How images are stored
A digital image is a grid of pixels. Each pixel is a colour. Each colour is stored as three numbers — the intensity of red, green, and blue (RGB) — each between 0 and 255, which fits in one byte. So each pixel takes 3 bytes.
A 1920×1080 HD photo (no compression):
1920 pixels wide × 1080 pixels tall = 2,073,600 pixels
Each pixel = 3 bytes (red, green, blue)
Total = 2,073,600 × 3 = 6,220,800 bytes = ~6.2 MB
A 12 megapixel smartphone photo (no compression):
12,000,000 pixels × 3 bytes = 36,000,000 bytes = ~36 MB
After JPEG compression (typical 10:1 ratio):
~36 MB becomes ~3.6 MB
This is why image compression formats like JPEG exist:
they reduce file size by discarding detail the human eye
barely notices. The file is smaller; some data is lost.This is your first introduction to a concept you will use constantly as a data engineer: the trade-off between storage size and data fidelity. Compression reduces size but changes the data. Some compression is lossless (the original can be perfectly reconstructed). Some is lossy (some original data is permanently discarded). Choosing the right approach depends entirely on what the data is used for.

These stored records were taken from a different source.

/-- R123 to R125: STA, STX, STY in every form. -/
def Obligations.StoreResults : Prop :=
  HasOpcodes .sta [(.zeroPage, 0x85), (.zeroPageX, 0x95), (.absolute, 0x8D), (.absoluteX, 0x9D), (.absoluteY, 0x99), (.indexedIndirect, 0x81), (.indirectIndexed, 0x91)] ∧
  HasOpcodes .stx [(.zeroPage, 0x86), (.zeroPageY, 0x96), (.absolute, 0x8E)] ∧
  HasOpcodes .sty [(.zeroPage, 0x84), (.zeroPageX, 0x94), (.absolute, 0x8C)] ∧
  (∀ (i : Instr) (s : State), i.op = .sta → ∃ ea, effectiveAddress i.operand s = some ea ∧
    exec i s = .next { s with mem := memWrite s.mem ea s.a, pc := s.pc + lengthOf i.operand }) ∧
  (∀ (i : Instr) (s : State), i.op = .stx → ∃ ea, effectiveAddress i.operand s = some ea ∧
    exec i s = .next { s with mem := memWrite s.mem ea s.x, pc := s.pc + lengthOf i.operand }) ∧
  ∀ (i : Instr) (s : State), i.op = .sty → ∃ ea, effectiveAddress i.operand s = some ea ∧
    exec i s = .next { s with mem := memWrite s.mem ea s.y, pc := s.pc + lengthOf i.operand }

/-! ### Arithmetic, logic, compare, increment and decrement -/

/-- ADC and SBC in every form; the carry-in is decision D8 and SBC is decision D9. What the adder and the subtractor give is
`AddSubtractArithmetic`. -/
def Obligations.AddSubtractResults : Prop :=
  HasOpcodes .adc [(.immediate, 0x69), (.zeroPage, 0x65), (.zeroPageX, 0x75), (.absolute, 0x6D), (.absoluteX, 0x7D), (.absoluteY, 0x79), (.indexedIndirect, 0x61), (.indirectIndexed, 0x71)] ∧
  HasOpcodes .sbc [(.immediate, 0xE9), (.zeroPage, 0xE5), (.zeroPageX, 0xF5), (.absolute, 0xED), (.absoluteX, 0xFD), (.absoluteY, 0xF9), (.indexedIndirect, 0xE1), (.indirectIndexed, 0xF1)] ∧
  (∀ (i : Instr) (s : State), i.op = .adc → ∃ m, operandValue i.operand s = some m ∧
    let o := addC s.a m s.p.c
    exec i s = .next { s with a := o.r, p := { zn s.p o.r with c := o.c, v := o.v }, pc := s.pc + lengthOf i.operand }) ∧
  ∀ (i : Instr) (s : State), i.op = .sbc → ∃ m, operandValue i.operand s = some m ∧
    let o := subC s.a m s.p.c
    exec i s = .next { s with a := o.r, p := { zn s.p o.r with c := o.c, v := o.v }, pc := s.pc + lengthOf i.operand }

/-- R142 to R144: AND, ORA, EOR in every form. The rules are marked as general knowledge (log entry 9). -/
def Obligations.LogicResults : Prop :=
  HasOpcodes .and [(.immediate, 0x29), (.zeroPage, 0x25), (.zeroPageX, 0x35), (.absolute, 0x2D), (.absoluteX, 0x3D), (.absoluteY, 0x39), (.indexedIndirect, 0x21), (.indirectIndexed, 0x31)] ∧
  HasOpcodes .ora [(.immediate, 0x09), (.zeroPage, 0x05), (.zeroPageX, 0x15), (.absolute, 0x0D), (.absoluteX, 0x1D), (.absoluteY, 0x19), (.indexedIndirect, 0x01), (.indirectIndexed, 0x11)] ∧
  HasOpcodes .eor [(.immediate, 0x49), (.zeroPage, 0x45), (.zeroPageX, 0x55), (.absolute, 0x4D), (.absoluteX, 0x5D), (.absoluteY, 0x59), (.indexedIndirect, 0x41), (.indirectIndexed, 0x51)] ∧
  (∀ (i : Instr) (s : State), i.op = .and → ∃ m, operandValue i.operand s = some m ∧
    exec i s = .next { s with a := s.a &&& m, p := zn s.p (s.a &&& m), pc := s.pc + lengthOf i.operand }) ∧
  (∀ (i : Instr) (s : State), i.op = .ora → ∃ m, operandValue i.operand s = some m ∧
    exec i s = .next { s with a := s.a ||| m, p := zn s.p (s.a ||| m), pc := s.pc + lengthOf i.operand }) ∧
  ∀ (i : Instr) (s : State), i.op = .eor → ∃ m, operandValue i.operand s = some m ∧
    exec i s = .next { s with a := s.a ^^^ m, p := zn s.p (s.a ^^^ m), pc := s.pc + lengthOf i.operand }

/-- BIT in both forms; the rule is decision D10. -/
def Obligations.BitResult : Prop :=
  HasOpcodes .bit [(.zeroPage, 0x24), (.absolute, 0x2C)] ∧
  ∀ (i : Instr) (s : State), i.op = .bit → ∃ m, operandValue i.operand s = some m ∧
    exec i s = .next { s with p := { s.p with z := decide (s.a &&& m = 0), v := m.getLsbD 6, n := m.getLsbD 7 },
                              pc := s.pc + lengthOf i.operand }

/-- R146 to R148: CMP, CPX, CPY in every form. -/
def Obligations.CompareResults : Prop :=
  HasOpcodes .cmp [(.immediate, 0xC9), (.zeroPage, 0xC5), (.zeroPageX, 0xD5), (.absolute, 0xCD), (.absoluteX, 0xDD), (.absoluteY, 0xD9), (.indexedIndirect, 0xC1), (.indirectIndexed, 0xD1)] ∧
  HasOpcodes .cpx [(.immediate, 0xE0), (.zeroPage, 0xE4), (.absolute, 0xEC)] ∧
  HasOpcodes .cpy [(.immediate, 0xC0), (.zeroPage, 0xC4), (.absolute, 0xCC)] ∧
  (∀ (i : Instr) (s : State), i.op = .cmp → ∃ m, operandValue i.operand s = some m ∧
    exec i s = .next { s with p := czn s.p (decide (m.toNat ≤ s.a.toNat)) (s.a - m), pc := s.pc + lengthOf i.operand }) ∧
  (∀ (i : Instr) (s : State), i.op = .cpx → ∃ m, operandValue i.operand s = some m ∧
    exec i s = .next { s with p := czn s.p (decide (m.toNat ≤ s.x.toNat)) (s.x - m), pc := s.pc + lengthOf i.operand }) ∧
  ∀ (i : Instr) (s : State), i.op = .cpy → ∃ m, operandValue i.operand s = some m ∧
    exec i s = .next { s with p := czn s.p (decide (m.toNat ≤ s.y.toNat)) (s.y - m), pc := s.pc + lengthOf i.operand }

/-- R149, R150: INC and DEC in every form. The rules are marked as general knowledge (log entry 9). -/
def Obligations.MemoryIncDecResults : Prop :=
  HasOpcodes .inc [(.zeroPage, 0xE6), (.zeroPageX, 0xF6), (.absolute, 0xEE), (.absoluteX, 0xFE)] ∧
  HasOpcodes .dec [(.zeroPage, 0xC6), (.zeroPageX, 0xD6), (.absolute, 0xCE), (.absoluteX, 0xDE)] ∧
  (∀ (i : Instr) (s : State), i.op = .inc → ∃ ea, effectiveAddress i.operand s = some ea ∧
    exec i s = .next { s with mem := memWrite s.mem ea (memRead s.mem ea + 1), p := zn s.p (memRead s.mem ea + 1),
                              pc := s.pc + lengthOf i.operand }) ∧
  ∀ (i : Instr) (s : State), i.op = .dec → ∃ ea, effectiveAddress i.operand s = some ea ∧
    exec i s = .next { s with mem := memWrite s.mem ea (memRead s.mem ea - 1), p := zn s.p (memRead s.mem ea - 1),
                              pc := s.pc + lengthOf i.operand }
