/-- An instruction completes, or faults and leaves a state halted with the record of the fault. -/
theorem exec_next_or_fault (i : Instr) (s : State) :
    (∃ t, exec i s = .next t) ∨ ∃ f, exec i s = .fault f ∧ f.left.run = .halted f.record := by
  by_cases hroom : HasRoom i.op s
  · exact .inl ⟨_, exec_of_room hroom⟩
  · obtain ⟨-, ⟨-, u, -, f, hf, -, hleft⟩ | ⟨-, u, -, f, hf, -, hleft⟩⟩ := exhausts_of_no_room hroom
    · exact .inr ⟨f, hf, by rw [hleft]⟩
    · exact .inr ⟨f, hf, by rw [hleft]⟩

theorem exec_ne_refused (i : Instr) (s : State) (r : Refusal) : exec i s ≠ .refused r := by
  obtain ⟨t, h⟩ | ⟨f, h, -⟩ := exec_next_or_fault i s
  · rw [h]; nofun
  · rw [h]; nofun

end Sys2Proof.Proofs

/-! PROOFS. Frames: what the state that each mnemonic comes to has in common with the one before (10_state.md R21, R23, R27). -/

namespace Sys2Proof.Proofs

open Sys2Proof.Machine Sys2Proof.Statements Sys2Proof.Safety

/-- No instruction changes the run state. -/
theorem effect_run (op : Op) (o : Operand) (s : State) : (effect op o s).run = s.run := by
  cases op with
  | asl | lsr | rol | ror => exact State.writeLoc_run _ _ _
  | pha | php | jsr | brk => simp [effect, afterPushes]
  | _ => rfl

/-- No instruction changes the parameters. -/
theorem effect_cfg (op : Op) (o : Operand) (s : State) : (effect op o s).cfg = s.cfg := by
  cases op with
  | asl | lsr | rol | ror => exact State.writeLoc_cfg _ _ _
  | pha | php | jsr | brk => simp [effect, afterPushes]
  | _ => rfl

/-- The location of an operand that has an effective address is the byte there. -/
theorem locOf_of_effectiveAddress {o : Operand} {s : State} {ea : Word} (h : effectiveAddress o s = some ea) :
    locOf o s = .mem ea := by
  rw [locOf, operandLoc_of_effectiveAddress h]
  rfl

/-- A shift or rotate of a byte in memory leaves A. -/
theorem shifted_a {f : Byte → Bool → Shifted} {o : Operand} {s : State} {ea : Word} (h : effectiveAddress o s = some ea) :
    (shifted f o s).a = s.a := by
  rw [shifted, locOf_of_effectiveAddress h]
  rfl

theorem effect_a (i : Instr) (s : State) : (effect i.op i.operand s).a = s.a ∨ WritesA i := by
  by_cases hmode : i.mode = .accumulator
  · exact .inr (.inr hmode)
  · have hshift : i.op ∈ [.asl, .lsr, .rol, .ror] → ∃ ea, effectiveAddress i.operand s = some ea := fun hop =>
      (exists_effectiveAddress_iff i.operand s).mpr (mode_not_mem_addresslessModes_of_shift hop hmode)
    unfold WritesA
    generalize i.op = op at *
    cases op with
    | lda | adc | sbc | and | ora | eor | pla | txa | tya => exact .inr (.inl (by decide))
    | asl | lsr | rol | ror => exact .inl (shifted_a (hshift (by decide)).choose_spec)
    | pha | php | jsr | brk => exact .inl (by simp [effect, afterPushes])
    | _ => exact .inl rfl

theorem effect_x (op : Op) (o : Operand) (s : State) :
    (effect op o s).x = s.x ∨ op ∈ [.ldx, .inx, .dex, .tax, .tsx] := by
  cases op with
  | ldx | inx | dex | tax | tsx => exact .inr (by decide)
  | asl | lsr | rol | ror => exact .inl (State.writeLoc_x _ _ _)
  | pha | php | jsr | brk => exact .inl (by simp [effect, afterPushes])
  | _ => exact .inl rfl

theorem effect_y (op : Op) (o : Operand) (s : State) : (effect op o s).y = s.y ∨ op ∈ [.ldy, .iny, .dey, .tay] := by
  cases op with
  | ldy | iny | dey | tay => exact .inr (by decide)
  | asl | lsr | rol | ror => exact .inl (State.writeLoc_y _ _ _)
  | pha | php | jsr | brk => exact .inl (by simp [effect, afterPushes])
  | _ => exact .inl rfl

theorem effect_sp (op : Op) (o : Operand) (s : State) :
    (effect op o s).sp = s.sp ∨ op ∈ .txs :: pushingOps ++ poppingOps := by
  cases op with
  | txs | pha | php | jsr | brk | pla | plp | rts | rti => exact .inr (by decide)
  | asl | lsr | rol | ror => exact .inl (State.writeLoc_sp _ _ _)
  | _ => exact .inl rfl

/-- Settles O47: an instruction that completes comes to its effect, whose registers are compared mnemonic by mnemonic. -/
theorem registerFrame : Obligations.RegisterFrame := by
  intro i s t h
  obtain ⟨-, rfl⟩ := exec_eq_next_iff.mp h
  exact ⟨effect_a i s, effect_x _ _ s, effect_y _ _ s, effect_sp _ _ s, effect_cfg _ _ s, effect_run _ _ s⟩

theorem effect_p_c (op : Op) (o : Operand) (s : State) : (effect op o s).p.c = s.p.c ∨
    op ∈ [.adc, .sbc, .cmp, .cpx, .cpy, .asl, .lsr, .rol, .ror, .clc, .sec, .plp, .rti] := by
  cases op with
  | adc | sbc | cmp | cpx | cpy | asl | lsr | rol | ror | clc | sec | plp | rti => exact .inr (by decide)
  | pha | php | jsr | brk => exact .inl (by simp [effect, afterPushes])
  | _ => exact .inl rfl

theorem effect_p_i (op : Op) (o : Operand) (s : State) :
    (effect op o s).p.i = s.p.i ∨ op ∈ [.sei, .cli, .brk, .plp, .rti] := by
  cases op with
  | sei | cli | brk | plp | rti => exact .inr (by decide)
  | pha | php | jsr => exact .inl (by simp [effect, afterPushes])
  | _ => exact .inl rfl

theorem effect_p_d (op : Op) (o : Operand) (s : State) : (effect op o s).p.d = s.p.d ∨ op ∈ [.sed, .cld, .plp, .rti] := by
  cases op with
  | sed | cld | plp | rti => exact .inr (by decide)
  | pha | php | jsr | brk => exact .inl (by simp [effect, afterPushes])
  | _ => exact .inl rfl
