-- ==== Sys2Proof/Word.lean ====
section
/-! DEFINITION. The widths of the hardware (00_scope R7): `WORDW = 72`, `W = 64`, `CW = 32`. -/

namespace Sys2Proof

/-- One program word as the block reads it from `PROG`: `WORDW = 72` bits (30_encoding R101). -/
abbrev RawWord := BitVec 72

/-- The payload of an Integer, an Address or a displacement: `W = 64` bits, a signed two's complement
number (00_scope R7, R10). Its number is `toInt`. -/
abbrev Word64 := BitVec 64

/-- The payload of a Char: `CW = 32` bits, unsigned (00_scope R7, R10). -/
abbrev CharCode := BitVec 32

end Sys2Proof
end

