-- ==== Sys2Proof/Machine/State.lean ====
section
/-! DEFINITION. The state of the gvm CORE (10_state.md) as plain data, the fault record, and the state after
reset (10_state R50, R51; 70_reset_and_hazards R290). -/

namespace Sys2Proof.Machine

/-- The fault kinds of 60_exceptions R250. They are the hardware's own events, recorded in `State`; a step
that raises one answers a next state (log 7). -/
inductive FaultKind where
  | typeMismatch
  | nilRegister
  | unsupportedOperand
  | unsupportedWord
  | stackOverflow
  | stackUnderflow
  | heapOutOfBounds
  | outOfMemory
  | stackOutOfBounds
  | emptySlot
  | unimplementedOpcode
deriving DecidableEq, Repr

/-- The fault record (60_exceptions R256). -/
structure FaultRecord where
  kind : FaultKind
  /-- The value PC had when the step began. -/
  pc : Word64
  /-- The opcode decoded in the step, `none` when the fault came from the fetch of the opcode word. -/
  opcode : Option Opcode
  /-- The position of the operand word the rule blames, 0 when it blames none. -/
  operand : Fin 3
  /-- The register the rule blames, or `none`. -/
  reg : Option Reg
deriving DecidableEq, Repr

/-- The model's own stop. No fault of the hardware is one of these (log 7). -/
inductive Fault where
  /-- Raised by `numOf` (Machine/Ops.lean) when the register `r` (PC, SP, HP or BP) holds a Char or a Bool:
  00_scope R10 calls `num` of it undefined, and 10_state R35 says it does not occur. Safe: the machine stops
  (log 5). No state that meets `RunInv` (Safety.lean) raises it. -/
  | numUndefined (r : Reg)
deriving DecidableEq, Repr

/-- Why an instruction has no meaning. -/
inductive Refusal where
  /-- Raised by an arm of `exec` whose instruction has no meaning yet; no arm raises it now. Safe. -/
  | notModelled (mnemonic : String)
deriving DecidableEq, Repr

/-- The content of STACK or HEAP (20_memory R72, R73): pairs of an index and the Storable there, indices
strictly rising (`Memory.wf`). One location holds one Slot and no space is byte-addressed (20_memory R75), so a
cell is a Storable and not a byte (log 1). -/
abbrev Memory := List (Nat × Storable)

/-- What an index that is not listed reads as: `empty`, the reset content of every stack and heap slot
(10_state R50). A listed entry holds a Storable, so no entry is equal to it. -/
def Memory.unlisted : Slot := none

/-- The machine: the ten registers (10_state R30), STACK and HEAP (R44, R45), the fault record (R47), and the
run's constants, the configuration and the program (R46, log 2), which no instruction writes. -/
structure State where
  pc : Slot
  bp : Slot
  sp : Slot
  hp : Slot
  r1 : Slot
  r2 : Slot
  r3 : Slot
  a1 : Slot
  a2 : Slot
  zf : Slot
  stack : Memory
  heap : Memory
  fault : Option FaultRecord
  cfg : Config
  prog : List RawWord
deriving DecidableEq, Repr

/-- What one step answers. -/
abbrev Result := Host.Outcome State Fault Refusal

/-- The state right after a reset with a configuration and a program (10_state R50, R51;
70_reset_and_hazards R290). -/
def State.resetWith (c : Config) (p : List RawWord) : State where
  pc := some (.addr 0)
  bp := c.bpReset
  sp := some (.addr (BitVec.ofNat 64 c.stackSize))
  hp := some (.addr 0)
  r1 := none
  r2 := none
  r3 := none
  a1 := none
  a2 := none
  zf := none
  stack := []
  heap := []
  fault := none
  cfg := c
  prog := p

/-- The configuration of `State.reset`: `EXT` and `BP_RESET` at the defaults of 00_scope R8. DESIGN CHOICE,
unsafe (log 3): the spec gives the sizes no default; 4 and 4 are those of the source's first scenario. -/
def resetConfig : Config where
  stackSize := 4
  heapSize := 4
  ext := false
  bpReset := none

/-- The machine right after reset, with no program loaded yet (log 4). -/
def State.reset : State := State.resetWith resetConfig []

end Sys2Proof.Machine
end

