-- ==== Sys2Proof/Machine/Flags.lean ====
section
/-! DEFINITION. The flag register update logic: ZF is the only flag (10_state R42), written by ADD and SUB
(43_arithmetic R198) and by the compares (45_compare R220), read by JE and JNE (46_control_transfer R232,
R233). -/

namespace Sys2Proof.Machine

/-- `x[ZF] <- Bool(b)`. -/
def writeZf (s : State) (b : Bool) : State :=
  s.setReg .zf (some (.bool b))

/-- `res = 0` of 43_arithmetic R198: from the number alone, after the wrap. -/
def isZero (res : Word64) : Bool := decide (res.toInt = 0)

/-- `a = b` of 45_compare R221: same variant and same payload (00_scope R10). -/
def sameValue (a b : Storable) : Bool := decide (a = b)

/-- The type tests of LT and LE (45_compare R223, R224), then the two numbers: operand 1 an `Int` or `Addr`,
operand 2 of the same variant. -/
def orderedPair (s : State) (a b : Storable) : Eff (Word64 × Word64) :=
  match a, b with
  | .int m, .int n => .ok (m, n)
  | .addr m, .addr n => .ok (m, n)
  | .int _, _ => raise s .typeMismatch 2 none
  | .addr _, _ => raise s .typeMismatch 2 none
  | .char _, _ => raise s .typeMismatch 1 none
  | .bool _, _ => raise s .typeMismatch 1 none

/-- `z = Bool(b)` of 46_control_transfer R232, R233, `z` read by `rd(ZF)`. -/
def zfIs (s : State) (b : Bool) : Eff Bool := do
  let z ← rd s .zf 0
  .ok (sameValue z (.bool b))

end Sys2Proof.Machine
end

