-- ==== Sys2Proof/Machine/Step.lean ====
section
/-! DEFINITION. The step of the engine (40_engine_and_operands R140, 70_reset_and_hazards R302). -/

namespace Sys2Proof.Machine

/-- One step: a Halted or Faulted engine stays as it is, a fault of the fetch is taken, and otherwise the
fetched instruction runs (40_engine_and_operands R140). -/
def step (s : State) : Host.Outcome State Fault Refusal :=
  match fetch s with
  | .idle => .next s
  | .stop o e => settle o s e
  | .run i => exec i s

/-- `s` with the words of a pattern of spec/opcode_table.json where `step` fetches its next instruction
(log 4). -/
def State.withFetchWord (s : State) (nbits w : Nat) : State :=
  s.withWordsAtPc (tableWords nbits w)

end Sys2Proof.Machine
end

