/-- 46_control_transfer R230, R231: JMP to a program address in `[0, ProgLen]` puts it into PC, with no advance. -/
def Obligations.JmpResult : Prop :=
  ∀ (s : State) (p t : Word64), s.atPc p → s.cfg.ext = true → 0 ≤ t.toInt → t.toInt ≤ s.progLen →
    exec (.jmp (.operand (.addr .prog t))) s = .next (s.setReg .pc (some (.addr t)))

/-- 46_control_transfer R232, R233: JE is taken when ZF holds `true`, JNE when it holds `false`, exactly one of the
two for any ZF that is not `empty`; otherwise PC advances by 2; an `empty` ZF faults. -/
def Obligations.ConditionalJumpResults : Prop :=
  ∀ (s : State) (p t : Word64), s.atPc p → s.cfg.ext = true → 0 ≤ t.toInt → t.toInt ≤ s.progLen →
    (∀ b, s.reg .zf = some (.bool b) →
      exec (.je (.operand (.addr .prog t))) s =
        .next (if b then s.setReg .pc (some (.addr t)) else s.pcAt (p.toInt + 2)) ∧
      exec (.jne (.operand (.addr .prog t))) s =
        .next (if b then s.pcAt (p.toInt + 2) else s.setReg .pc (some (.addr t)))) ∧
    (s.reg .zf = none →
      exec (.je (.operand (.addr .prog t))) s =
        .next (s.withFault .nilRegister p (some .je) 0 (some .zf)) ∧
      exec (.jne (.operand (.addr .prog t))) s =
        .next (s.withFault .nilRegister p (some .jne) 0 (some .zf)))

/-- 46_control_transfer R230: a target that is no program address word, or lies outside `[0, ProgLen]`, raises
`UnsupportedOperand` in JMP, JE, JNE and CALL, a jump that would not be taken included. -/
def Obligations.BadTargetFaults : Prop :=
  ∀ (s : State) (p : Word64) (x : Operand), s.atPc p → s.cfg.ext = true →
    (∀ t : Word64, x = .addr .prog t → t.toInt < 0 ∨ (s.progLen : Int) < t.toInt) →
    exec (.jmp (.operand x)) s = .next (s.withFault .unsupportedOperand p (some .jmp) 1 none) ∧
    exec (.je (.operand x)) s = .next (s.withFault .unsupportedOperand p (some .je) 1 none) ∧
    exec (.jne (.operand x)) s = .next (s.withFault .unsupportedOperand p (some .jne) 1 none) ∧
    exec (.call (.operand x)) s = .next (s.withFault .unsupportedOperand p (some .call) 1 none)

/-- 46_control_transfer R234: CALL pushes the index of the word after it and puts the target into PC; a push that
fails leaves SP decremented and PC as it was. -/
def Obligations.CallOutcomes : Prop :=
  ∀ (s : State) (p n t : Word64), s.atPc p → s.atSp n → s.cfg.ext = true → s.cfg.valid = true →
    0 ≤ t.toInt → t.toInt ≤ s.progLen →
    (1 ≤ n.toInt → n.toInt ≤ s.cfg.stackSize →
      exec (.call (.operand (.addr .prog t))) s =
        .next (((s.setReg .sp (some (.addr (wrapW (n.toInt - 1))))).writeStack (n.toInt - 1).toNat
          (some (.addr (wrapW (p.toInt + 2))))).setReg .pc (some (.addr t)))) ∧
    (n.toInt ≤ 0 → -2 ^ 63 < n.toInt →
      exec (.call (.operand (.addr .prog t))) s =
        .next ((s.setReg .sp (some (.addr (wrapW (n.toInt - 1))))).withFault .stackOverflow p
          (some .call) 0 none)) ∧
    ((s.cfg.stackSize : Int) < n.toInt ∨ n.toInt = -2 ^ 63 →
      exec (.call (.operand (.addr .prog t))) s =
        .next ((s.setReg .sp (some (.addr (wrapW (n.toInt - 1))))).withFault .stackOutOfBounds p
          (some .call) 0 none))

/-- 46_control_transfer R235: RET pops a number into PC with no advance; a Char or Bool on top faults. -/
def Obligations.RetResults : Prop :=
  ∀ (s : State) (p n : Word64) (i : Nat) (v : Storable), s.atPc p → s.atSp n → s.cfg.ext = true →
    n.toInt = i → i < s.cfg.stackSize → memRead s.stack i = some v →
    (∀ m, (v = .int m ∨ v = .addr m) →
      exec .ret s =
        .next (((s.writeStack i none).setReg .sp (some (.addr (wrapW (n.toInt + 1))))).setReg .pc
          (some (.addr m)))) ∧
    ((∃ c, v = .char c) ∨ (∃ b, v = .bool b) →
      exec .ret s = .next (s.withFault .typeMismatch p (some .ret) 0 (some .pc)))

/-! ## Frames -/

/-- 10_state R46, 70_reset_and_hazards R305: no step changes the configuration or the program. -/
def Obligations.HostConstantsStay : Prop :=
  ∀ s t : State, step s = .next t → t.cfg = s.cfg ∧ t.prog = s.prog

/-- The frame of the registers, from the table of 10_state R43: besides PC, an instruction changes only its
destination register and the registers it writes implicitly. -/
def Obligations.RegisterFrame : Prop :=
  ∀ (i : Instr) (s t : State) (r : Reg), exec i s = .next t → r ≠ .pc → isDestination i r = false →
    implicitlyWrites i.opcode r = false → t.reg r = s.reg r

/-- The frame of the stack (10_state R44): PUSH, ALLOC and CALL store at the decremented SP and nowhere else, POP
and RET clear the slot SP names and no other, and the other instructions leave every slot. -/
def Obligations.StackFrame : Prop :=
  ∀ (i : Instr) (s t : State) (a : Nat), exec i s = .next t →
    (i.opcode ∈ [Opcode.push, .alloc, .call] →
      (∀ n, (s.reg .sp).bind numBits = some n → (a : Int) ≠ (wrapW (n.toInt - 1)).toInt) →
      memRead t.stack a = memRead s.stack a) ∧
    (i.opcode ∈ [Opcode.pop, .ret] →
      (∀ n, (s.reg .sp).bind numBits = some n → (a : Int) ≠ n.toInt) →
      memRead t.stack a = memRead s.stack a) ∧
    (i.opcode ∉ [Opcode.push, .alloc, .call, .pop, .ret] → t.stack = s.stack)

/-- The frame of the heap (10_state R45): only STORE changes it, and only at the index its first operand names. -/
def Obligations.HeapFrame : Prop :=
  ∀ (i : Instr) (s t : State), exec i s = .next t →
    (i.opcode ≠ .store → t.heap = s.heap) ∧
    (∀ w1 w2 a, i = .store w1 w2 → (∀ x, w1 = .operand x → heapAddr s x 1 ≠ .ok a) →
      memRead t.heap a = memRead s.heap a)

/-- 10_state R31: a register that holds a value never becomes `empty` by a step. -/
def Obligations.RegistersNeverBecomeEmpty : Prop :=
  ∀ (s t : State) (r : Reg), step s = .next t → s.reg r ≠ none → t.reg r ≠ none

/-! ## Faults -/

/-- 60_exceptions R256, R257: the step that raises a fault records the PC it began with, the opcode it decoded (none
where no opcode word was found), and leaves PC where it was. -/
def Obligations.FaultRecordNamesTheInstruction : Prop :=
  ∀ (s t : State) (p : Word64) (f : FaultRecord), s.fault = none → s.atPc p → step s = .next t →
    t.fault = some f →
    f.pc = p ∧ t.reg .pc = s.reg .pc ∧
    f.opcode = (if p.toInt < 0 then none
      else match s.progWord p.toInt.toNat with
        | .op o => some o
        | _ => none)

/-- 60_exceptions R260: faults are precise. A step that raises a fault changes nothing but the record, but for a
fault inside a push, which leaves SP decremented and in ALLOC also HP advanced. -/
def Obligations.FaultsArePrecise : Prop :=
  ∀ (s t : State) (p n h : Word64) (f : FaultRecord), s.fault = none → s.atPc p → s.atSp n →
    s.reg .hp = some (.addr h) → step s = .next t → t.fault = some f →
    t = { s with fault := some f } ∨
    ((f.kind = .stackOverflow ∨ f.kind = .stackOutOfBounds) ∧ f.operand = 0 ∧ f.reg = none ∧
      ((f.opcode = some .push ∨ f.opcode = some .call) ∧
          t = { s.setReg .sp (some (.addr (wrapW (n.toInt - 1)))) with fault := some f } ∨
        f.opcode = some .alloc ∧ ∃ k : Word64, 0 ≤ k.toInt ∧
          t = { (s.setReg .hp (some (.addr (wrapW (h.toInt + k.toInt))))).setReg .sp
            (some (.addr (wrapW (n.toInt - 1)))) with fault := some f }))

RAM vs Disk — Why Both Exist and Why It Matters
Your computer has two fundamentally different ways of storing data. Most beginners treat them as the same thing. They are not. The difference between them explains why databases are designed the way they are, why some queries are fast and others slow, and why memory management is one of the hardest parts of building data pipelines.
The speed gap is enormous — and it shapes everything
RAM is roughly 100,000 times faster than a traditional hard disk, and about 10–100 times faster than an SSD. This gap explains almost every performance decision in data engineering.
Storage Type Speed Typical Size Cost per GB
─────────────────────────────────────────────────────────────
CPU Cache ~1 ns 4–64 MB Built into CPU
RAM ~100 ns 8–256 GB ~$5–8/GB
NVMe SSD ~100 μs 256 GB–4 TB ~$0.10/GB
SATA SSD ~500 μs 256 GB–8 TB ~$0.06/GB
HDD ~10 ms 1–20 TB ~$0.02/GB
Network Storage ~1 ms–100 ms Unlimited (cloud) ~$0.02–0.05/GB
ns = nanosecond (0.000000001 seconds)
μs = microsecond (0.000001 seconds)
ms = millisecond (0.001 seconds)When you run a Python script that reads a 50 GB CSV file, Python must load it from disk into RAM before it can process anything. If your machine only has 16 GB of RAM, it cannot hold 50 GB at once. It has to read, process, and discard data in chunks — or crash. This is why data engineers write code that processes data in batches, use generators instead of loading everything at once, and choose storage formats (like Parquet) that allow reading only the columns you need.
When you see a query run slowly against a database, the most common reason is that the data needed to answer the query was not in RAM — the database had to read it from disk, which takes orders of magnitude longer. Database indexes exist precisely to minimise how much data must be read from disk.
What a File Actually Is
You have been working with files your entire life — documents, photos, songs, PDFs. But almost nobody learns what a file actually is at the level that matters for engineering. Once you know, a huge number of things will suddenly make sense.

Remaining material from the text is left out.